Get more ideas: 6 Tips to Control Cabinet Chaos at Polished Habitat

3. Buy a special basket.

Pick up a metal catch-all basket and hang it on the inside of a cabinet so they’re out of sight, out of mind. Bonus points if you use Liz’s technique to ball up the bags (see #1) before you place them in. You’ll fit so many more bags inside that way.

Buy the basket: Over the Cabinet Grid Cabinet Door Organizer, $24 at Wayfair

4. Try a no-sew project.

Believe it or not, this cloth holder was made using only glue and elastic. Andrew, the blogger behind Scrappy Geek, hung his DIY project in a corner, but you can stash it in a cabinet or closet as well.

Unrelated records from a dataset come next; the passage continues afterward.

/-! ### Reversible stepping -/

/-- R202 (and R56, R61): the memory event of every cycle. -/
def Obligations.MemoryEventOfEveryCycle : Prop :=
  ∀ s : State, ∃ t e, step s = .next t ∧ t.effect = some e ∧
    (operationBits s.regs.ir = 6 →
      let a := operandAddress (modeOf (modeBits s.regs.ir)) s.regs
      let v := storeValue (busOf (busBits s.regs.ir)) s
      e.mem = .write a (ramRead s.ram a) v ∧ ramRead t.ram a = v) ∧
    (operationBits s.regs.ir ≠ 6 → busBits s.regs.ir = 1 →
      let a := if operationBits s.regs.ir = 7 then jumpAddress s.regs
        else operandAddress (modeOf (modeBits s.regs.ir)) s.regs
      e.mem = .read a (ramRead s.ram a)) ∧
    (operationBits s.regs.ir ≠ 6 → busBits s.regs.ir ≠ 1 → e.mem = .none)

/-- R201: `queued` is the PC before the cycle, the address of the instruction that is in (IR, D) after it and executes in
the next one. -/
def Obligations.QueuedIsTheAddressThatExecutesNext : Prop :=
  ∀ s : State, ∃ t e, step s = .next t ∧ t.effect = some e ∧ e.queued = s.regs.pc ∧ e.regs = t.regs ∧
    t.regs.ir = (romRead s.rom e.queued).opcode ∧ t.regs.d = (romRead s.rom e.queued).data ∧
    ∃ w, exec (decodeOpcode (romRead s.rom e.queued).opcode) t = .next w ∧ step t = .next (endCycle w)

/-- R203, R206: the state a clock leaves is the state `Apply` gives of the cycle's effect. -/
def Obligations.AdvanceIsApplyOfTheEffect : Prop :=
  ∀ s : State, ∃ t e, step s = .next t ∧ t.effect = some e ∧
    (applyEffect e s).1.regs = t.regs ∧ (applyEffect e s).1.ram = t.ram ∧
    (∀ a p n, e.mem = .write a p n → p = ramRead s.ram a)

/-- R207: applying an effect whose `prev` fits, then its inverse, restores RAM and every register but UNDEF, and gives
the effect back (UNDEF aside, R209). RAM in canonical form is the model's own premise. -/
def Obligations.ApplyThenInverseRestores : Prop :=
  ∀ (e : CycleEffect) (s : State), Memory.wf s.ram →
    (∀ a p n, e.mem = .write a p n → p = ramRead s.ram a) →
    let r := hostApply e s
    let q := hostApply r.2 r.1
    SameButUndef q.1 s ∧ withoutUndef q.2 = withoutUndef e

/-- R208: `n` clocks, then their inverse effects in reverse order, restore RAM and every register but UNDEF, and the
effects those applications return are the forward effects, the last first. -/
def Obligations.UndoRestoresAnySequence : Prop :=
  ∀ (n : Nat) (s : State), Memory.wf s.ram →
    ∃ u log, advances n s = some (u, log) ∧ log.length = n ∧
      let q := applyAll (log.reverse.map Prod.snd) u
      SameButUndef q.1 s ∧ q.2.map withoutUndef = (log.reverse.map Prod.fst).map withoutUndef

/-! ### Invariant -/

/-- The invariant holds at reset. -/
def Obligations.ResetMeetsTheInvariant : Prop := Inv State.reset

/-- Every step keeps the invariant, from any state that has it. -/
def Obligations.StepKeepsTheInvariant : Prop := ∀ s t : State, Inv s → step s = .next t → Inv t

/-- Every command of the host keeps the invariant: every hard reset draw, every soft reset, every effect applied. -/
def Obligations.HostCommandsKeepTheInvariant : Prop :=
  ∀ (c : HostCommand) (s t : State), Inv s → command c s = .next t → Inv t

/-! ### The raster timing interpreter -/

/-- R224: each channel is two bits times 85, and the colour depends on bits 5 to 0 alone, 64 of them. -/
def Obligations.ColourOfAnOutByte : Prop :=
  ∀ o : Byte,
    (colour o).red.toNat = 85 * (o.toNat % 4) ∧
    (colour o).green.toNat = 85 * (o.toNat / 4 % 4) ∧
    (colour o).blue.toNat = 85 * (o.toNat / 16 % 4) ∧
    (∀ p : Byte, colour o = colour p ↔ o.toNat % 64 = p.toNat % 64)

/-- R225: a falling edge is a 1 to 0 transition of bit 7 or of bit 6. -/
def Obligations.FallingEdgesOfTheSyncBits : Prop :=
  ∀ prev o : Byte,
    (verticalFall prev o = true ↔ 128 ≤ prev.toNat ∧ o.toNat < 128) ∧
    (horizontalFall prev o = true ↔ prev.toNat / 64 % 2 = 1 ∧ o.toNat / 64 % 2 = 0)

/-- R236: the outputs of a cycle, with `fall` of R225, on the OUT after the CPU step. -/
def Obligations.RenderAndViolationOfACycle : Prop :=
  ∀ s : State, ∃ t, step s = .next t ∧
    (t.render = true ↔ verticalFall s.rti.prev t.regs.out = true) ∧
    (t.violation = true ↔ horizontalFall s.rti.prev t.regs.out = true ∧
      s.rti.col ≠ s.timing.h.frontPorch + s.timing.h.pulse + s.timing.h.backPorch + s.timing.h.visible)

/-- R226, R235 (order D14, hand-off D18; log 24, log 10): a vertical falling edge presents the back buffer and restarts
the frame; with a horizontal edge in the same cycle the line ends at 0 (D15), and painting there is left to
`PaintingOfACycle`. -/
def Obligations.VerticalEdgePresentsTheFrame : Prop :=
  ∀ (c : Timing) (r : Rti) (o : Byte), verticalFall r.prev o = true →
    (rtiStep c r o).rti.front = r.back ∧ (rtiStep c r o).rti.prev = o ∧
    (horizontalFall r.prev o = true → (rtiStep c r o).rti.line = 0 ∧ (rtiStep c r o).rti.col = 4) ∧
    (horizontalFall r.prev o = false →
      (rtiStep c r o).rti.line = -1 ∧ (rtiStep c r o).rti.col = r.col + 4 ∧ (rtiStep c r o).rti.cursor = 0 ∧
      (rtiStep c r o).rti.back = r.back)

/-- R227, R231 (order D14, log 24): without a vertical edge, a horizontal falling edge starts the next line, any other
cycle goes on by four columns, and the presented frame stays. -/
def Obligations.HorizontalEdgeStartsALine : Prop :=
  ∀ (c : Timing) (r : Rti) (o : Byte), verticalFall r.prev o = false →
    (rtiStep c r o).rti.front = r.front ∧ (rtiStep c r o).rti.prev = o ∧
    (horizontalFall r.prev o = true → (rtiStep c r o).rti.line = r.line + 1 ∧ (rtiStep c r o).rti.col = 4) ∧
    (horizontalFall r.prev o = false → (rtiStep c r o).rti.line = r.line ∧ (rtiStep c r o).rti.col = r.col + 4)

/-- R229, R230 (D14, D19; log 24, log 10): with the line, column and cursor after the edge actions, a cycle inside both
windows paints four pixels at the cursor, less those past the end, and moves it by four; any other cycle paints
nothing. -/
def Obligations.PaintingOfACycle : Prop :=
  ∀ (c : Timing) (r : Rti) (o : Byte),
    let v := verticalFall r.prev o
    let h := horizontalFall r.prev o
    let line : Int := (if v then -1 else r.line) + (if h then 1 else 0)
    let col := if h then 0 else r.col
    let cursor := if v then 0 else r.cursor
    let inside := ((c.v.backPorch + c.v.pulse : Nat) : Int) ≤ line ∧
      line < ((c.v.backPorch + c.v.pulse + c.v.visible : Nat) : Int) ∧
      c.h.backPorch + c.h.pulse ≤ col ∧ col < c.h.backPorch + c.h.pulse + c.h.visible
    (inside → (rtiStep c r o).rti.cursor = cursor + 4 ∧
      ∀ k : Nat, frameRead (rtiStep c r o).rti.back k =
        if cursor ≤ k ∧ k < cursor + 4 ∧ k < c.h.visible * c.v.visible then colour o else frameRead r.back k) ∧
    (¬ inside → (rtiStep c r o).rti.cursor = cursor ∧
      ∀ k : Nat, frameRead (rtiStep c r o).rti.back k = frameRead r.back k)

/-- R228: from a horizontal falling edge to the next, with any number of cycles between and vertical edges at will, the
second reports a violation exactly when the line was not of HTOTAL columns, four to the cycle. -/
def Obligations.LineLengthDecidesTheViolation : Prop :=
  ∀ (c : Timing) (r : Rti) (o₁ : Byte) (l : List Byte) (o₂ : Byte),
    horizontalFall r.prev o₁ = true →
    (∀ e ∈ edgesOf o₁ l, e.2 = false) →
    let q := (rtiRun c r (o₁ :: l)).1
    horizontalFall q.prev o₂ = true →
    ((rtiStep c q o₂).violation = true ↔ 4 * (l.length + 1) ≠ hTotal c)

/-- R239, for every timing whose line and window are whole cycles: after one vertical falling edge, scan lines of exactly
HTOTAL / 4 cycles, each begun by its only horizontal falling edge, as many as the visible window ends at, give exactly one
`render`, no violation after the first horizontal edge, and a back buffer in which every pixel is the colour of the OUT
byte of its line and column. The order inside a cycle is D14 (log 24). -/
def Obligations.OneFrameFillsTheFramebuffer : Prop :=
  ∀ (c : Timing) (r : Rti) (o : Byte) (lines : List (List Byte)),
    0 < hTotal c → 4 ∣ hTotal c → 4 ∣ windowStart c.h → 4 ∣ c.h.visible →
    (∀ l ∈ lines, l.length = hTotal c / 4) →
    lines.length = windowEnd c.v →
    edgesOf r.prev (o :: lines.flatten) = (true, false) :: lines.flatMap lineEdges →
    let q := rtiRun c r (o :: lines.flatten)
    (q.2.filter fun out => out.1).length = 1 ∧
    (∀ out ∈ q.2.drop 2, out.2 = false) ∧
    q.1.cursor = pixelCount c ∧
    ∀ k : Nat, k < pixelCount c →
      ∃ l o', lines[windowStart c.v + k / c.h.visible]? = some l ∧
        l[(windowStart c.h + k % c.h.visible) / 4]? = some o' ∧ frameRead q.1.back k = colour o'

/-! ### Reset -/

/-- R290, for every draw: PC is 0x0000 (D5, log 3), every other register and every RAM byte is the drawn one, and ROM and
the RTI are untouched (D28, log 25). A RAM byte the list does not reach reads as an unlisted one (log 7). -/
def Obligations.HardResetTakesTheDraws : Prop :=
  ∀ (w : HardResetDraw) (s : State),
    (hardReset w s).regs = ⟨0x0000, w.ir, w.d, w.ac, w.x, w.y, w.out, w.undef⟩ ∧
    (∀ k : RamAddr, ramRead (hardReset w s).ram k = (w.ram[k.toNat]?).getD 0x00) ∧
    (hardReset w s).rom = s.rom ∧ (hardReset w s).rti = s.rti ∧ (hardReset w s).timing = s.timing

/-- R293, R234 (D17, log 9; D22, log 11): a machine constructed with an image that has a ROM is hard reset, its ROM the
image and its RTI in the initial state; there is none for any other image. -/
def Obligations.ConstructionLoadsAndResets : Prop :=
  ∀ (image : List Byte) (timing : Timing) (w : HardResetDraw),
    (imageOk image = true → ∃ s, construct image timing w = some s ∧ s.rom = imageWords image ∧ s.timing = timing ∧
      s.regs = ⟨0x0000, w.ir, w.d, w.ac, w.x, w.y, w.out, w.undef⟩ ∧ s.ram = ramFill [] 0 w.ram ∧
      s.rti = ⟨0x00, -1, 0, 0, [], []⟩ ∧ (∀ k, frameRead s.rti.front k = ⟨0, 0, 0⟩)) ∧
    (imageOk image = false → construct image timing w = none)

/-- The model's own choice (log 1, log 2, log 8, log 11): `State.reset` is the machine constructed with no image and the
example timing, and hard reset with draws of zero. -/
def Obligations.ResetIsTheZeroDraw : Prop :=
  construct [] exampleTiming zeroDraw = some State.reset

/-- R291 (PC by D6, log 19; UNDEF by D26, log 25): what a soft reset writes and what it leaves. -/
def Obligations.SoftResetReflectsRomWordZero : Prop :=
  ∀ (s : State) (pc : Addr),
    (softReset s pc).regs =
      { s.regs with pc := pc, ir := (romRead s.rom 0x0000).opcode, d := (romRead s.rom 0x0000).data } ∧
    (softReset s pc).ram = s.ram ∧ (softReset s pc).rom = s.rom ∧ (softReset s pc).rti = s.rti ∧
    (softReset s).regs.pc = 0x0000

/-- R294, R295 (PC by D5, log 3): whatever a hard reset draws, ROM word 0 is what executes in the second cycle; with
`LD D, [D]>AC, $42` there (opcode byte by D1, log 12) AC is 0x42 after the second cycle. -/
def Obligations.RomWordZeroExecutesSecondAfterHardReset : Prop :=
  ∀ (w : HardResetDraw) (s : State), ∃ t u, step (hardReset w s) = .next t ∧ step t = .next u ∧
    t.regs.ir = (romRead s.rom 0x0000).opcode ∧ t.regs.d = (romRead s.rom 0x0000).data ∧
    (romRead s.rom 0x0000 = ⟨0x00, 0x42⟩ → u.regs.ac = 0x42)

/-- R302: after a soft reset, ROM word 0 executes in the first cycle, and again in the second if the PC was reset to
0x0000; if it was reset to 0x0001, word 1 executes in the second. -/
def Obligations.RomWordZeroAfterSoftReset : Prop :=
  ∀ s : State,
    (softReset s 0x0000).regs.ir = (romRead s.rom 0x0000).opcode ∧
    (∃ t, step (softReset s 0x0000) = .next t ∧
      t.regs.ir = (romRead s.rom 0x0000).opcode ∧ t.regs.d = (romRead s.rom 0x0000).data) ∧
    (∃ t, step (softReset s 0x0001) = .next t ∧
      t.regs.ir = (romRead s.rom 0x0001).opcode ∧ t.regs.d = (romRead s.rom 0x0001).data)

/-! ### The draw -/

/-- R277, R135 (D30): the host may supply any byte as the draw of a cycle, which becomes UNDEF at its end and reaches
nothing else but UNDEF's copy in the cycle's effect. That draws wait in the list `draws`, its head the coming cycle's, is
the model's own choice (DESIGN CHOICE, log 5). -/
def Obligations.UndefTakesTheSuppliedDraw : Prop :=
  (∀ (s : State) (u : Byte), s.draws = [] →
    ∃ t v, command (.supplyDraw u) s = .next t ∧ t.regs = s.regs ∧ t.ram = s.ram ∧
      step t = .next v ∧ v.regs.undef = u ∧ v.draws = []) ∧
  (∀ (s : State) (u : Byte) (l : List Byte), s.draws = u :: l →
    ∃ t, step s = .next t ∧ t.regs.undef = u ∧ t.draws = l) ∧
  (∀ (s : State) (u w : Byte) (l : List Byte), s.draws = u :: l →
    ∃ t, step s = .next t ∧
      step { s with draws := w :: l } = .next
        { t with
          regs := { t.regs with undef := w }
          effect := t.effect.map fun e => { e with regs := { e.regs with undef := w } } })
end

See all the steps: No-Sew Plastic Bag Dispenser at Scrappy Geek

5. Reuse a wipe container.

Turns out, plastic wet wipe cylinders are the perfect storage solution to keeping plastic bags at the ready. Use an empty can as is or follow the lead from Jen, at Tatertots & Jello, and cover it in pretty paper. The size of the canister makes it ideal for storing in a car, meaning no more trash piles in the family mobile.

Learn the technique: Make an Embellished Grocery Bag Container at Tatertots & Jello

How do you organize your extra shopping bags?